- Genre: Drama Romance
- Written by: Abhishek Khankar
- Screenplay by: Subodh Khanolkar
- Directed by: Aniket Sane
- Starring: See below
- Theme music composer: Ashok Patki
- Opening theme: "Majha Hoshil Na" by Aarya Ambekar
- Country of origin: India
- Original language: Marathi
- No. of episodes: 383

Production
- Producers: Subodh Khanolkar; Onkar Kate; Sujay Hande;
- Camera setup: Multi-camera
- Running time: 22 minutes
- Production company: Ocean Films Company

Original release
- Network: Zee Marathi
- Release: 2 March 2020 – 28 August 2021

= Majha Hoshil Na =

Indian television series

Majha Hoshil Na is an Indian Marathi language television series which aired on Zee Marathi. It starred Gautami Deshpande and Virajas Kulkarni in lead roles. It is produced by Subodh Khanolkar, Onkar Kate and Sujay Hande under the banner of Ocean film company and directed by Aniket Sane. It premiered from 2 March 2020 by replacing Swarajyarakshak Sambhaji.

== Plot ==
Sai and Nayana get stuck due to Appa's forgetfulness. Sai's words leave Aditya annoyed. Feeling insulted over her father. Sai drives rashly and gets into an accident due to Misunderstanding Aditya sees Sai and insults her. Sai tells Pintya Mama to get Aditya to apologize to her. On returning home, Aditya learns that all his uncles are angry. Further, he comes up with a plan to appease them. On being asked by Sai, Nayana calls Aditya. Later, their conversation makes Sai furious, as Nayana's keep calling, all the uncles question Aditya about it. To hide Aditya's real identity from him, his uncles keep Aditya at home and go to Aditya Group of Company along with Appa. Later, Sai is worried as her car is not at the garage. Aditya goes to return Sai's car and Shashikant (Sai's father) insults him, but Aditya rebukes him. Aditya's uncles and Appa find a scam in the finances of Aditya Group of Company and shout at Malhotra over it. Learning about Aditya's behaviour from Shashikant, Sai calls Aditya.
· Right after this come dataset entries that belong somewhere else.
-- ==== Sys2Proof/Machine/Tm.lean ====
section
/-! DEFINITION. TM: records, shapers, policers, admission, scheduling, drains and sampling (R405 to R445). -/
namespace Sys2Proof.Machine

/-! ### Records (R405, R408, R411, R412, R414) -/

/-- Kinds of record (TM_REC_SEL). -/
def kQueue : Nat := 0
def kClass : Nat := 1
def kTerminal : Nat := 2
def kChannel : Nat := 3
def kPort : Nat := 4
def kPolicer : Nat := 5
def kMap : Nat := 6

/-- Records of each kind. -/
def kindCount (k : Nat) : Nat :=
  match k with
  | 0 => 1048576
  | 1 => 262144
  | 2 => 32768
  | 3 => 104
  | 4 => 41
  | 5 => 262144
  | 6 => 1052704
  | _ => 0

/-- The key of a record: kind × 2^24 + index. -/
def tmKey (kind i : Nat) : Nat := kind * 16777216 + i

/-- An active record. -/
def Chip.tmRec (s : Chip) (kind i : Nat) : TmRec := s.tm.recs.get (tmKey kind i)

/-- A record set. -/
def Chip.setTmRec (s : Chip) (kind i : Nat) (r : TmRec) : Chip := s.updTm fun t => { t with recs := t.recs.set (tmKey kind i) r }

/-- The queue record's fields of word 0 and 1 (R411). -/
def TmRec.parent (r : TmRec) : Nat := fld r.w0 17 0
def TmRec.qClass (r : TmRec) : Nat := fld r.w0 20 18
def TmRec.qEn (r : TmRec) : Bool := bit r.w0 21
def TmRec.qAccept (r : TmRec) : Bool := bit r.w0 22
def TmRec.qHold (r : TmRec) : Bool := bit r.w0 23
def TmRec.qExpress (r : TmRec) : Bool := bit r.w0 24
def TmRec.qOvf (r : TmRec) : Bool := bit r.w0 25

/-- The port above a channel (R405). -/
def portOf (c : Nat) : Nat := if c < 64 then c / 2 else if c < 96 then 32 + (c - 64) / 4 else 40

/-- The path of a queue: class, terminal and channel nodes (R405). -/
def Chip.pathOf (s : Chip) (q : Nat) : Nat × Nat × Nat :=
  let c := (s.tmRec kQueue q).parent
  let t := (s.tmRec kClass c).parent
  (c, t, (s.tmRec kTerminal t).parent)

/-- The record keys of a queue's shapers, from queue to port. -/
def Chip.pathKeys (s : Chip) (q : Nat) : List (Nat × Nat) :=
  let (c, t, ch) := s.pathOf q
  [(kQueue, q), (kClass, c), (kTerminal, t), (kChannel, ch), (kPort, portOf ch)]

/-- PRIO and WEIGHT of a child at a level: a queue's from word 1, a node's from word 0 (R411, R412). -/
def TmRec.prio (r : TmRec) (kind : Nat) : Nat := if kind = kQueue then fld r.w1 50 48 else fld r.w0 21 19
def TmRec.weight (r : TmRec) (kind : Nat) : Nat := if kind = kQueue then fld r.w1 60 51 else fld r.w0 31 22

/-! ### Tokens (R413, R425, R428, R429) -/

/-- One byte in token units. -/
def tokenByte : Int := 4294967296

/-- The tokens of a bucket of RATE and BURST at a tick: refilled at RATE × 125 bytes per second, counted in ticks to 2^−32 byte, up
to BURST × 64 bytes (R425). -/
def refill (rate burst : Nat) (b : Bucket) (now : Nat) : Int :=
  min (burst * 64 * 4294967296 : Nat) (b.level + ((now - b.at_) * rate * 125 * 4294967296 / 622080000 : Nat))

/-- The word that holds a record's RATE and BURST: word 2, or a policer's word 0. -/
def rateWord (kind : Nat) (r : TmRec) : W64 := if kind = kPolicer then r.w0 else r.w2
After few days, Sai and Aditya becomes friend. Sai tells Aditya about her designated spot at the hotel. Seeing Aditya's handkerchief in Nayana's bag, Sai questions her and Nayana tells Sai about her feelings about Aditya. Later, looking at the hotel bill, Aditya gets worried. Aditya gets anxious seeing the various things ordered by Sai at the hotel. Aditya's uncle waits for Aditya to come back and calls him. Sai tells Aditya, who is in a bit of hurry, to drop Nayana home.

As it is Aditya's first day at work, all his uncles give him blessings and Dada Mama gives him a gift. Pintya Mama drops Aditya at office from his car. Later, Sai and Nayana comes to meet Aditya. On seeing the gift given by Nayana, Aditya gets in trouble. Everyone at the house is happy as it Aditya's first day of the job. Sai's parents get worried, when they see Aditya's message on Sai's phone. While Pintya Mama is accusing Dada Mama, Aditya comes there. Aditya feels restless as he doesn't receive Sai's message on his first day of work. Nayana brings a lot of gifts for him. Later, Sai and Aditya talk about their situation at home and make fun of it. To teach Aditya a lesson, Malhotra decides to make him work in the warehouse.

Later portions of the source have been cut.